Record excerpts: Begin

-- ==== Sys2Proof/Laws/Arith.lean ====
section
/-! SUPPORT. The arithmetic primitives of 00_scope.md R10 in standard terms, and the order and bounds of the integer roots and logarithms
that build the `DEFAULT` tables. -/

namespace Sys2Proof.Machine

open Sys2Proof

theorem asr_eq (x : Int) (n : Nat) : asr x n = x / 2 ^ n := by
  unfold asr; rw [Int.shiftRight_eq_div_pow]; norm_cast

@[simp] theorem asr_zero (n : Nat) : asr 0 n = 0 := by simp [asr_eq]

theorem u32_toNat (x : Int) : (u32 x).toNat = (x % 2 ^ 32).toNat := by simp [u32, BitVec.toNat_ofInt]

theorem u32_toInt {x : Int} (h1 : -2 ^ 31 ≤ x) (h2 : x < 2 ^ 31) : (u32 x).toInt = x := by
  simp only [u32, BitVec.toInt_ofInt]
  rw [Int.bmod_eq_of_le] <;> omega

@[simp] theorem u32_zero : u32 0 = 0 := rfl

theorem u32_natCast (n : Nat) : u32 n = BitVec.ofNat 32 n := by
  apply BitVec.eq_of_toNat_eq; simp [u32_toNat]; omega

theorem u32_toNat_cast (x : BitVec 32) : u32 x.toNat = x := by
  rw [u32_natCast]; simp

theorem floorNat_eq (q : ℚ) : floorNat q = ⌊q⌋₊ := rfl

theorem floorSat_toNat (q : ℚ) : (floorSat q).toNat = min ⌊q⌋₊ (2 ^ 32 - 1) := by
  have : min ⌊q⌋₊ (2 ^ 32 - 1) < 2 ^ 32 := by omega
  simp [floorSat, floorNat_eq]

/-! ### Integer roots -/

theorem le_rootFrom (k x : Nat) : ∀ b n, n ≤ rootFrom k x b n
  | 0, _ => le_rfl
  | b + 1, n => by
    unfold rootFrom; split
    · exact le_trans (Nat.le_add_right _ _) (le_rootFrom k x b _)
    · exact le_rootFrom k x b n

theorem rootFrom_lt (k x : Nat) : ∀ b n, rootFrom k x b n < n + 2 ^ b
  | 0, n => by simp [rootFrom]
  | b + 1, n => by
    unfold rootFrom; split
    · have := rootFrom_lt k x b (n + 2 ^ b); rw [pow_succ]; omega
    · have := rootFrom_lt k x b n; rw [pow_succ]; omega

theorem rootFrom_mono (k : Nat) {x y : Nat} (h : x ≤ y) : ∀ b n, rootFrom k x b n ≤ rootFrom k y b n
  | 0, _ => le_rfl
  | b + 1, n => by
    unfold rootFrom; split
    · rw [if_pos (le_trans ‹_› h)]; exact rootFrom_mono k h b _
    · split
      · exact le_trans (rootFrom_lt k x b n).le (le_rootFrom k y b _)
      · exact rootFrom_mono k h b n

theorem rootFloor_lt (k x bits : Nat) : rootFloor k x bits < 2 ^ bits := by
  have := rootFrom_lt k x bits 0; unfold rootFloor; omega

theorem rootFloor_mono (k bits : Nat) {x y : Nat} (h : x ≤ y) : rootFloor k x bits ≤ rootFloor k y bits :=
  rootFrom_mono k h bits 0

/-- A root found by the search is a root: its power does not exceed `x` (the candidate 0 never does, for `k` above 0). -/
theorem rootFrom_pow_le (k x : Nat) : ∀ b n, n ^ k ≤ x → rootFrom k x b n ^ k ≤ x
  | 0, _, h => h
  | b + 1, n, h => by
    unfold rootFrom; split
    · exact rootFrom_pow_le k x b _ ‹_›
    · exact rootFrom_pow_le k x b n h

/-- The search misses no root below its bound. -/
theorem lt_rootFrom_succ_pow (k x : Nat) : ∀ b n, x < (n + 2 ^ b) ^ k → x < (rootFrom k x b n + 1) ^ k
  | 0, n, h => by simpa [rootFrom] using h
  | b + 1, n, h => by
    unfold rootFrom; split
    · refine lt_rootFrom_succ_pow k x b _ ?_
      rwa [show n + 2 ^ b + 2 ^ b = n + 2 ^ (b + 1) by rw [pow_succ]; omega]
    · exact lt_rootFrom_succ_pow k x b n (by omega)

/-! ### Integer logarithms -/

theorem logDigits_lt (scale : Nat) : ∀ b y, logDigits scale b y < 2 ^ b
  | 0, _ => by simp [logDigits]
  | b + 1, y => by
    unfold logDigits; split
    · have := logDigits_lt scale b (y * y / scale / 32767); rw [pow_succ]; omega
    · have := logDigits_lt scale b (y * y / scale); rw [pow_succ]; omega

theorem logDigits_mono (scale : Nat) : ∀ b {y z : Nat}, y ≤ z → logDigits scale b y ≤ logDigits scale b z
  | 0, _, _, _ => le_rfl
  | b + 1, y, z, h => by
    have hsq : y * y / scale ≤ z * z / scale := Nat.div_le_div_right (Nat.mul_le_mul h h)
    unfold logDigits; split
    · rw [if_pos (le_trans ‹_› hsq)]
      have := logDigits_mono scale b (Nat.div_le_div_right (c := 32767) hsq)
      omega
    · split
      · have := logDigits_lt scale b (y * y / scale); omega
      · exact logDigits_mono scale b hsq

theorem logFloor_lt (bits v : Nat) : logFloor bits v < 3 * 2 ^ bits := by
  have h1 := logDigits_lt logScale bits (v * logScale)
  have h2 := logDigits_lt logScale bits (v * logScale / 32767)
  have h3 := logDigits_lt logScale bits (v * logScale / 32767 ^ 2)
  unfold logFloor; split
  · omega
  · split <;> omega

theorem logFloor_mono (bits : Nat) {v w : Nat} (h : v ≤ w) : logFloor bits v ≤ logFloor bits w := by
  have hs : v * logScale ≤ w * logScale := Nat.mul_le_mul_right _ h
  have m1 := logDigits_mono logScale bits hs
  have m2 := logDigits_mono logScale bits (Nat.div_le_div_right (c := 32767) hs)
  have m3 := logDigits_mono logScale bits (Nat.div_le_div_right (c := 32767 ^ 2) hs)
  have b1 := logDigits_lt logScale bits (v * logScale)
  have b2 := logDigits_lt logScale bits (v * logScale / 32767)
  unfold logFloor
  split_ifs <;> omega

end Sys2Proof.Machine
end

Record excerpts: End

Your assignment:
With "BitVec" as the word to match, copy each line of the records that has it.

Answer to this task:
theorem u32_toNat (x : Int) : (u32 x).toNat = (x % 2 ^ 32).toNat := by simp [u32, BitVec.toNat_ofInt]
  simp only [u32, BitVec.toInt_ofInt]
theorem u32_natCast (n : Nat) : u32 n = BitVec.ofNat 32 n := by
  apply BitVec.eq_of_toNat_eq; simp [u32_toNat]; omega
theorem u32_toNat_cast (x : BitVec 32) : u32 x.toNat = x := by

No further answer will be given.